Ein Friedenswerk im Völkerringen – Kriegserinnerungen von Dr. Josef Schofer I

Über den Weltkrieg sind schon ziemlich viel Bücher erschienen. Die meisten berichten von dem kriegerischen Geschehen, die einen mehr von der Strategie, die andern mehr von den furchtbaren Opfern. Nur wenige erzählen direkt von der seelischen Welt im Völkerringen. Wo man solchen Versuchen begegnet, hat man da und dort den Eindruck, daß die geschichtliche Wahrheit nicht in allweg zur Geltung gelangt.

Es liegt in der Natur der Sache, daß der Feldgeistliche die seelische Welt zu beobachten besonders in der Lage war. Freilich, auch er war auf einen kleinen Ausschnitt aus dem ganzen angewiesen; allein, die Aussprachen, auch Konferenzen mit anderen erweiterten das Blickfeld und ergänzten und bereicherten die selbstgewonnenen Erkenntnisse. So dürften auch die Kriegserinnerungen eines Feldgeistlichen allgemein einiges Interesse bieten.

Von vielen Kameraden wurde der Wunsch ausgesprochen, ich sollte zur Feder greifen und meine Kriegserinnerungen niederschreiben und vorlegen. Diese Anregungen haben auf mich Eindruck gemacht. So habe ich denn meine Tagebücher und die spärlichen Aktenblätter gemustert und mich entschlossen, meine Kriegserinnerungen in schlichter Form dem Volke zu erzählen. Von der Seelsorge gehe ich aus und der Seelsorge zu nutzen ist eines meiner Ziele.

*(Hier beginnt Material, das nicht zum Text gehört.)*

/-- Refutes O43: in `stateWithGangDonePartner` the model's `halt` ends the dictionary bundle of its context as well, and the statement has
`mid` stay as it was. -/
theorem not_schedulingInstructionResults : ¬ Obligations.SchedulingInstructionResults := by
  intro h
  obtain ⟨-, -, ⟨t, hexec, hc, -⟩, -⟩ := h stateWithGangDonePartner 0 0
  obtain ⟨u, hexec', hended⟩ := runs_halt_stateWithGangDonePartner
  obtain rfl : t = u := Host.Outcome.next.inj (hexec.symm.trans hexec')
  have hkept : t.c.mid = stateWithGangDonePartner.c.mid := by rw [hc]
  rw [hended, mid_stateWithGangDonePartner] at hkept
  exact Bool.false_ne_true hkept

end Sys2Proof.Machine

/-! # The events of a context (O46)

What happens to a context at an event is read off the one operation that the event ends in; what that operation does to other contexts, to
cores and to octets is said by frames. -/

namespace Sys2Proof.Machine

/-! ### Contexts that go on (R178, R179, R181) -/

theorem State.ctx_of_key {s : State} {q r : CtxRef} (h : CtxRef.key q = CtxRef.key r) : s.ctx q = s.ctx r := by
  rw [State.ctx, State.ctx, h]

/-- Of the machine only contexts, cores and octets have changed. -/
def Reschedules (s t : State) : Prop := t = { s with ctxs := t.ctxs, cores := t.cores, octets := t.octets }

namespace Reschedules

variable {s t u : State}

theorem refl (s : State) : Reschedules s s := rfl

theorem trans (h : Reschedules s t) (h' : Reschedules t u) : Reschedules s u := by
  rw [Reschedules] at h h' ⊢
  conv_lhs => rw [h', h]

theorem ite {p : Prop} [Decidable p] (h : Reschedules s t) (h' : Reschedules s u) : Reschedules s (if p then t else u) := by
  split
  · exact h
  · exact h'

theorem foldl {α : Type} {f : State → α → State} (hf : ∀ s x, Reschedules s (f s x)) (l : List α) (s : State) :
    Reschedules s (l.foldl f s) := by
  induction l generalizing s with
  | nil => exact refl s
  | cons x l ih => exact (hf s x).trans (ih _)

theorem modCtx (s : State) (r : CtxRef) (f : Ctx → Ctx) : Reschedules s (s.modCtx r f) := rfl

theorem modCore (s : State) (site core : Nat) (f : Core → Core) : Reschedules s (s.modCore site core f) := rfl

theorem modOctet (s : State) (site oct : Nat) (f : Octet → Octet) : Reschedules s (s.modOctet site oct f) := rfl

theorem modSlot (s : State) (site core i : Nat) (f : AccSlot → AccSlot) : Reschedules s (s.modSlot site core i f) := rfl

theorem mem (h : Reschedules s t) : t.mem = s.mem := by rw [h]

theorem sites (h : Reschedules s t) : t.sites = s.sites := by rw [h]

theorem hubs (h : Reschedules s t) : t.hubs = s.hubs := by rw [h]

theorem dies (h : Reschedules s t) : t.dies = s.dies := by rw [h]

theorem launches (h : Reschedules s t) : t.launches = s.launches := by rw [h]

theorem makeReady (s : State) (r : CtxRef) : Reschedules s (s.makeReady r) := by
  unfold State.makeReady
  dsimp only
  split <;> rfl

theorem passOwner (s : State) (site core c : Nat) : Reschedules s (s.passOwner site core c) := by
  unfold State.passOwner
  split <;> rfl

theorem leave (s : State) (r : CtxRef) (st : CtxState) : Reschedules s (s.leave r st) := by
  unfold State.leave
  extract_lets left parked
  have hparked : Reschedules s parked := ite rfl rfl
  exact ite (hparked.trans (passOwner ..)) hparked

theorem unpark (s : State) (r : CtxRef) : Reschedules s (s.unpark r) :=
  ite (refl s) (foldl (fun u m => ite (makeReady u m) (refl u)) _ s)

theorem rouse (s : State) (r : CtxRef) : Reschedules s (s.rouse r) :=
  ite (refl s) (ite ((modCtx s r _).trans (unpark _ r)) (makeReady s r))

theorem fire (s : State) (r : CtxRef) (v : Nat) : Reschedules s (s.fire r v) := (modCtx s r _).trans (rouse _ r)

theorem abandon (s : State) (ms : List CtxRef) : Reschedules s (s.abandon ms) :=
  ite (refl s) ((foldl (fun u m => modCtx u m _) ms s).trans (foldl rouse ms _))

theorem pendCause (s : State) (r : CtxRef) (code : Nat) (v : W64) : Reschedules s (s.pendCause r code v) :=
  ite (refl s) (ite (modCtx s r _) ((modCtx s r _).trans (abandon _ _)))

theorem waitOver (s : State) (r : CtxRef) : Reschedules s (s.waitOver r) := ite (modCtx s r _) (makeReady s r)

theorem gangLost (s : State) (r : CtxRef) : Reschedules s (s.gangLost r) :=
  foldl (fun u o => by
    dsimp only
    split
    · exact ite (fire u o 1) (refl u)
    · exact (waitOver u o).trans (pendCause _ o 0x22 1)
    · exact refl u) _ s

theorem reserve (s : State) (site oct : Nat) : Reschedules s (s.reserve site oct) :=
  foldl (fun u _ => ite (refl u) (modOctet u site oct _)) _ s

theorem reserveSlots (s : State) (r : CtxRef) : Reschedules s (s.reserveSlots r) :=
  ite (foldl (fun u (x : Nat × Nat) => modSlot u r.site r.core x.1 _) _ s) (refl s)

theorem settleRow (s : State) (site row : Nat) : Reschedules s (s.settleRow site row) :=
  foldl (fun u _ => ite (refl u) (modCore u site _ _)) _ s

theorem settleQuad (s : State) (site core : Nat) : Reschedules s (s.settleQuad site core) :=
  foldl (fun u row => settleRow u site row) _ s

end Reschedules

theorem State.ctx_makeReady_of_ne (s : State) {q r : CtxRef} (h : CtxRef.key q ≠ CtxRef.key r) : (s.makeReady r).ctx q = s.ctx q := by
  have hready := s.ctx_modCtx_of_ne (fun x => { x with st := .ready, wait := .none }) h
  unfold State.makeReady
  dsimp only
  split
  · exact hready
  · exact (State.ctx_modCtx_of_ne (State.modCtx s r _) (fun x => { x with st := .running }) h).trans hready

/-- A context that becomes READY takes its core where that has no owner. -/
theorem State.ctx_makeReady_self (s : State) (r : CtxRef) :
    (s.makeReady r).ctx r =
      { s.ctx r with st := if (s.core r.site r.core).owner = none then .running else .ready, wait := .none } := by
  have hready := s.ctx_modCtx_self r fun x => { x with st := .ready, wait := .none }
  unfold State.makeReady
  dsimp only
  split
  · next o ho =>
    have hcore : (s.core r.site r.core).owner = some o := ho
    rw [hready, hcore, if_neg nofun]
  · next ho =>
    have hcore : (s.core r.site r.core).owner = none := ho
    rw [hcore, if_pos rfl]
    exact (State.ctx_modCtx_self (State.modCtx s r _) r fun x => { x with st := .running }).trans (by rw [hready])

Nun soll die Erzählung auch einen Namen haben. So will‘s die Ordnung. Gut, dann sollen die schlichten Erinnerungen, die ich meinen Kameraden widmen möchte, die Überschrift haben: Ein Friedenswerk im Völkerringen.

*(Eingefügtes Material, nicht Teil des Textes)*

-- ==== Sys2Proof/Machine/Loader.lean ====
section
/-! DEFINITION. The image loader and the boot sequence (R200 to R206). A stream is its bytes, or `none` where it
cannot be opened (R204). -/

namespace Sys2Proof.Machine

/-- The Words of a payload, first byte of each pair in bits 15:8 (R201); a final odd byte is dropped (R205). -/
def payloadWords : List Byte → List Word
  | hi :: lo :: rest => (hi ++ lo) :: payloadWords rest
  | [_] => []
  | [] => []

/-- Words from address `a` upward, stopping after 0xFFFF and never wrapping (R202). -/
def loadWords (a : Nat) : List Word → Memory → Memory
  | [], m => m
  | w :: rest, m => if a < 65536 then loadWords (a + 1) rest (m.write (BitVec.ofNat 16 a) w) else m

/-- `LoadImage(bytes)` (R202), or `none` for a stream with no whole origin (R205). -/
def loadImage (bytes : List Byte) (m : Memory) : Option Memory :=
  match bytes with
  | hi :: lo :: payload => some (loadWords (hi ++ lo : Word).toNat (payloadWords payload) m)
  | [_] => none
  | [] => none

/-- The streams in order; a later image overwrites an earlier one (R203), and any failure fails them all (R204). -/
def loadImages : List (Option (List Byte)) → Memory → Option Memory
  | [], m => some m
  | none :: _, _ => none
  | some bytes :: rest, m =>
    match loadImage bytes m with
    | some m1 => loadImages rest m1
    | none => none

/-- The boot sequence (R200): the state in which the first step fetches, or `none` where the run does not start
(no image, or one that failed: R204). -/
def boot (streams : List (Option (List Byte))) : Option State :=
  match streams with
  | [] => none
  | _ :: _ => (loadImages streams State.reset.mem).map fun m => { State.reset with mem := m }

/-- The exit outcome of a boot that does not start the run (R196, R204). -/
def bootOutcome (streams : List (Option (List Byte))) : Option ExitOutcome :=
  match boot streams with
  | some _ => none
  | none => some .abnormal

/-- The process exit status of a boot that does not start the run (R196, `EXIT_STATUS` of R6). -/
def bootStatus (streams : List (Option (List Byte))) : Option Int :=
  (bootOutcome streams).map Config.exitStatus

end Sys2Proof.Machine
end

1. Die Schicksalsstunde schlägt.

Die Kunde von der furchtbaren Mordtat in Sarajewo, die mich bei einer Pastorellen Aushilfe an der Liebfrauenkirche in Mannheim traf, ließ den entsetzlichen Ernst der Lage alsbald erkennen. Die Hoffnungen, daß der Friede erhalten bleibe, waren mehr auf dem lockeren Boden der frommen Wünsche, als auf dem Felsenfundament der sicheren Tatsachen aufgebaut. Die Verhandlungen der Staatsmänner führten tatsächlich in den Weltkrieg hinein. Damit war vorab meiner Vereinsarbeit ein jähes Ende bereitet; andere seelsorgerliche Aufgaben drängten dafür bald heran.

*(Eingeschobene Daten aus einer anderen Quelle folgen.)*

-- ==== Sys2Proof/Laws/Memory.lean ====
section
/-! SUPPORT. The laws of the word array: what a write changes, that it keeps the canonical form, and that the
canonical form is unique. -/

namespace Sys2Proof.Machine

namespace Memory

theorem lookup_erase (a b : Nat) (m : Memory) :
    lookup b (erase a m) = if b = a then unlisted else lookup b m := by
  induction m with
  | nil => simp [erase, lookup]
  | cons e rest ih =>
    obtain ⟨c, w⟩ := e
    by_cases hac : a = c <;> by_cases hbc : b = c <;> simp_all [erase, lookup]
    omega

theorem lookup_insert (a b : Nat) (v : Word) (m : Memory)
    (habs : ∀ w, (a, w) ∉ m) : lookup b (insert a v m) = if b = a then v else lookup b m := by
  induction m with
  | nil => simp [insert, lookup]
  | cons e rest ih =>
    obtain ⟨c, w⟩ := e
    have hac : a ≠ c := fun h => habs w (by simp [h])
    have ih := ih fun w' hw => habs w' (List.mem_cons_of_mem _ hw)
    unfold insert
    split
    · simp [lookup]
    · by_cases hbc : b = c
      · have : b ≠ a := by omega
        simp [lookup, hbc, Ne.symm hac]
      · simp [lookup, hbc, ih]

theorem not_mem_erase (a : Nat) (m : Memory) (w : Word) : (a, w) ∉ erase a m := by
  induction m with
  | nil => simp [erase]
  | cons e rest ih =>
    obtain ⟨c, x⟩ := e
    by_cases hac : a = c <;> simp_all [erase]

theorem lookup_update (a b : Nat) (v : Word) (m : Memory) :
    lookup b (update a v m) = if b = a then v else lookup b m := by
  unfold update
  split
  next h => rw [lookup_erase]; simp [h]
  next h =>
    rw [lookup_insert a b v _ (not_mem_erase a m), lookup_erase]
    split <;> rfl

/-- A write changes exactly the word at its address (R43). -/
theorem read_write (m : Memory) (a b v : Word) :
    (m.write a v).read b = if b = a then v else m.read b := by
  simp only [read, write, lookup_update, BitVec.toNat_inj]

theorem wfFrom_mono {lo lo' : Nat} (h : lo' ≤ lo) : ∀ {m : Memory}, wfFrom lo m = true → wfFrom lo' m = true
  | [], _ => rfl
  | (b, w) :: rest, hm => by
    simp only [wfFrom, Bool.and_eq_true, decide_eq_true_eq] at hm ⊢
    exact ⟨⟨⟨by omega, hm.1.1.2⟩, hm.1.2⟩, hm.2⟩

theorem wfFrom_erase (a : Nat) : ∀ {lo : Nat} {m : Memory}, wfFrom lo m = true → wfFrom lo (erase a m) = true
  | _, [], _ => rfl
  | lo, (b, w) :: rest, hm => by
    simp only [wfFrom, Bool.and_eq_true, decide_eq_true_eq] at hm
    unfold erase
    split
    · exact wfFrom_mono (by omega) (wfFrom_erase a hm.2)
    · simp only [wfFrom, Bool.and_eq_true, decide_eq_true_eq]
      exact ⟨hm.1, wfFrom_erase a hm.2⟩

theorem wfFrom_insert {a : Nat} {v : Word} (ha : a < 65536) (hv : v ≠ unlisted) :
    ∀ {lo : Nat} {m : Memory}, lo ≤ a → (∀ w, (a, w) ∉ m) → wfFrom lo m = true → wfFrom lo (insert a v m) = true
  | lo, [], hlo, _, _ => by simp [insert, wfFrom, hlo, ha, hv]
  | lo, (b, w) :: rest, hlo, habs, hm => by
    have hab : a ≠ b := fun h => habs w (by simp [h])
    simp only [wfFrom, Bool.and_eq_true, decide_eq_true_eq] at hm
    unfold insert
    split
    next hlt =>
      simp only [wfFrom, Bool.and_eq_true, decide_eq_true_eq, bne_iff_ne, ne_eq]
      exact ⟨⟨⟨hlo, ha⟩, hv⟩, ⟨⟨by omega, hm.1.1.2⟩, by simpa using hm.1.2⟩, hm.2⟩
    next hge =>
      simp only [wfFrom, Bool.and_eq_true, decide_eq_true_eq]
      exact ⟨hm.1, wfFrom_insert ha hv (by omega) (fun w' hw => habs w' (List.mem_cons_of_mem _ hw)) hm.2⟩

/-- Every memory operation keeps the canonical form: the one operation that changes memory is `write`. -/
theorem wf_write {m : Memory} (h : m.wf = true) (a v : Word) : (m.write a v).wf = true := by
  unfold write update wf at *
  split
  · exact wfFrom_erase _ h
  next hv => exact wfFrom_insert a.isLt hv (Nat.zero_le _) (not_mem_erase _ _) (wfFrom_erase _ h)

theorem lookup_of_wfFrom {a lo : Nat} (ha : a < lo) : ∀ {m : Memory}, wfFrom lo m = true → lookup a m = unlisted
  | [], _ => rfl
  | (b, w) :: rest, hm => by
    simp only [wfFrom, Bool.and_eq_true, decide_eq_true_eq] at hm
    have : a ≠ b := by omega
    simp only [lookup, this, if_false]
    exact lookup_of_wfFrom (lo := b + 1) (by omega) hm.2

end Memory

/-- What a write leaves a raw read (R43, R47). -/
theorem State.memReadRaw_memWrite (s : State) (a b v : Word) :
    (s.memWrite a v).memReadRaw b = if b = a then v else s.memReadRaw b :=
  s.mem.read_write a b v

@[simp] theorem State.memReadRaw_memWrite_self (s : State) (a v : Word) : (s.memWrite a v).memReadRaw a = v := by
  simp [State.memReadRaw_memWrite]

theorem keepsMem_memWrite (s : State) (a v : Word) : KeepsMem s (s.memWrite a v) [a] := by
  intro b hb
  rw [State.memReadRaw_memWrite, if_neg (by simpa using hb)]

end Sys2Proof.Machine
end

Tausende und Tausende folgten dem Ruf des Vaterlandes zu den Waffen. Freiburg war nicht der letzte Sammelplatz. Einquartierungen kamen und gingen. Noch nie sah ich allenthalben eine so hochgehende vaterländische Begeisterung; wohl alle im Volke erblickten in dem Krieg eine Abwehrmaßnahme zur Rettung des Vaterlandes; niemand unter uns dachte an Eroberungen. So stand es im gewöhnlichen Volk.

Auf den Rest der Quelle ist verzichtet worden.